## Aim of the task
Extract the complete listing and repeat it word for word.

## Dataset extract
════════════════

/-- May `n` descriptors of queue `q`, which a function of a port holds, be fetched: they are there, a record slot, an in-flight place and room in the port's buffer are free
for each? -/
def State.fetchable (s : State) (p : PortId) (f q n : Nat) : Bool :=
  let x := s.queue q
  let part := (s.fn p f).qPart
  s.fnUp p f && !(s.fn p f).d3hot && x.state == 1 && decide (1 ≤ n) && decide (n ≤ 8) && decide (n ≤ x.due.2) && decide (x.due.1 + n ≤ 2 ^ x.sqLog)
    && decide (x.used + n ≤ 2 ^ x.cqLog) && decide (s.inFlightAll + n ≤ 4096) && decide (s.inFlightOf part + n ≤ s.odv 0x5001 (part + 1))
    && decide (s.bufferOf p + n ≤ 512) && !(s.resetting.any (·.1 == part))

/-- Does the other port ask for in-flight places too? -/
def State.rival (s : State) (p : PortId) : Bool :=
  s.queues.keys.any fun q => match s.holderOf q with | some (y, f, _) => y != p && s.fetchable y f q 1 | none => false

/-- The arbiter for places grants port `p`, with its state after the grant; none where the other port comes first (03 R104, R106, 10 R338). -/
def State.placeGrant (s : State) (p : PortId) : Option Arb :=
  let x := s.places
  let asks : List ArbIn := ([false, true].filter fun y => y == p || s.rival p).map fun y => { req := b2n y }
  let starve := decide (s.odNow 0x5080 5 ≤ x.since + 1)
  match arbPick x starve (fun _ => 0) (fun i => s.odv 0x5081 (3 + i.req)) asks with
  | some w =>
    if w.req != b2n p then none
    else
      let y := (asks.filter (· != w)).foldl (fun (y : Arb) i => y.wait i.req true) (x.note w.req)
      some { y with last := w.req, since := if starve then 0 else x.since + 1 }
  | none => none

/-- Up to 8 descriptors in ring order are fetched, each with a record slot and an in-flight place reserved. -/
def State.fetch (s : State) (q n : Nat) : State :=
  let x := s.queue q
  match s.holderOf q with
  | none => s
  | some (p, f, _) =>
    match s.placeGrant p with
    | none => s
    | some g =>
      if s.fetchable p f q n then
        (({ s with places := g } : State).setQueue q { x with used := x.used + n, inFlight := x.inFlight + n, fetching := x.fetching + n }).hostRead p f
          (s.fn p f).qPart (x.sqBase / 64 * 64 + 64 * x.due.1) (64 * n) (.fetch q n)
      else s

def execDescriptorFetch (q : QueueId) (n : Nat) (s : State) : Host.Outcome State Fault Refusal := s.inner (s.fetch q.val n)

/-! ## HOST_READ_COMPLETION, HOST_READ_TIMEOUT (10 R318, R329, R330, R354) -/

/-- A descriptor read has failed: the queue's descriptors on their way are given up. -/
def State.fetchFailed (s : State) (q : Nat) : State :=
  let x := s.queue q
  let s := { s with hostReads := s.hostReads.filter fun r => (match r.what with | .fetch y _ => y != q | _ => true) }
  (s.setQueue q { x with used := x.used - x.fetching, inFlight := x.inFlight - x.fetching, fetching := 0 }).queueError q 3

════════════════

## Task output
/-- May `n` descriptors of queue `q`, which a function of a port holds, be fetched: they are there, a record slot, an in-flight place and room in the port's buffer are free
for each? -/
def State.fetchable (s : State) (p : PortId) (f q n : Nat) : Bool :=
  let x := s.queue q
  let part := (s.fn p f).qPart
  s.fnUp p f && !(s.fn p f).d3hot && x.state == 1 && decide (1 ≤ n) && decide (n ≤ 8) && decide (n ≤ x.due.2) && decide (x.due.1 + n ≤ 2 ^ x.sqLog)
    && decide (x.used + n ≤ 2 ^ x.cqLog) && decide (s.inFlightAll + n ≤ 4096) && decide (s.inFlightOf part + n ≤ s.odv 0x5001 (part + 1))
    && decide (s.bufferOf p + n ≤ 512) && !(s.resetting.any (·.1 == part))

/-- Does the other port ask for in-flight places too? -/
def State.rival (s : State) (p : PortId) : Bool :=
  s.queues.keys.any fun q => match s.holderOf q with | some (y, f, _) => y != p && s.fetchable y f q 1 | none => false

/-- The arbiter for places grants port `p`, with its state after the grant; none where the other port comes first (03 R104, R106, 10 R338). -/
def State.placeGrant (s : State) (p : PortId) : Option Arb :=
  let x := s.places
  let asks : List ArbIn := ([false, true].filter fun y => y == p || s.rival p).map fun y => { req := b2n y }
  let starve := decide (s.odNow 0x5080 5 ≤ x.since + 1)
  match arbPick x starve (fun _ => 0) (fun i => s.odv 0x5081 (3 + i.req)) asks with
  | some w =>
    if w.req != b2n p then none
    else
      let y := (asks.filter (· != w)).foldl (fun (y : Arb) i => y.wait i.req true) (x.note w.req)
      some { y with last := w.req, since := if starve then 0 else x.since + 1 }
  | none => none

/-- Up to 8 descriptors in ring order are fetched, each with a record slot and an in-flight place reserved. -/
def State.fetch (s : State) (q n : Nat) : State :=
  let x := s.queue q
  match s.holderOf q with
  | none => s
  | some (p, f, _) =>
    match s.placeGrant p with
    | none => s
    | some g =>
      if s.fetchable p f q n then
        (({ s with places := g } : State).setQueue q { x with used := x.used + n, inFlight := x.inFlight + n, fetching := x.fetching + n }).hostRead p f
          (s.fn p f).qPart (x.sqBase / 64 * 64 + 64 * x.due.1) (64 * n) (.fetch q n)
      else s

def execDescriptorFetch (q : QueueId) (n : Nat) (s : State) : Host.Outcome State Fault Refusal := s.inner (s.fetch q.val n)

/-! ## HOST_READ_COMPLETION, HOST_READ_TIMEOUT (10 R318, R329, R330, R354) -/

/-- A descriptor read has failed: the queue's descriptors on their way are given up. -/
def State.fetchFailed (s : State) (q : Nat) : State :=
  let x := s.queue q
  let s := { s with hostReads := s.hostReads.filter fun r => (match r.what with | .fetch y _ => y != q | _ => true) }
  (s.setQueue q { x with used := x.used - x.fetching, inFlight := x.inFlight - x.fetching, fetching := 0 }).queueError q 3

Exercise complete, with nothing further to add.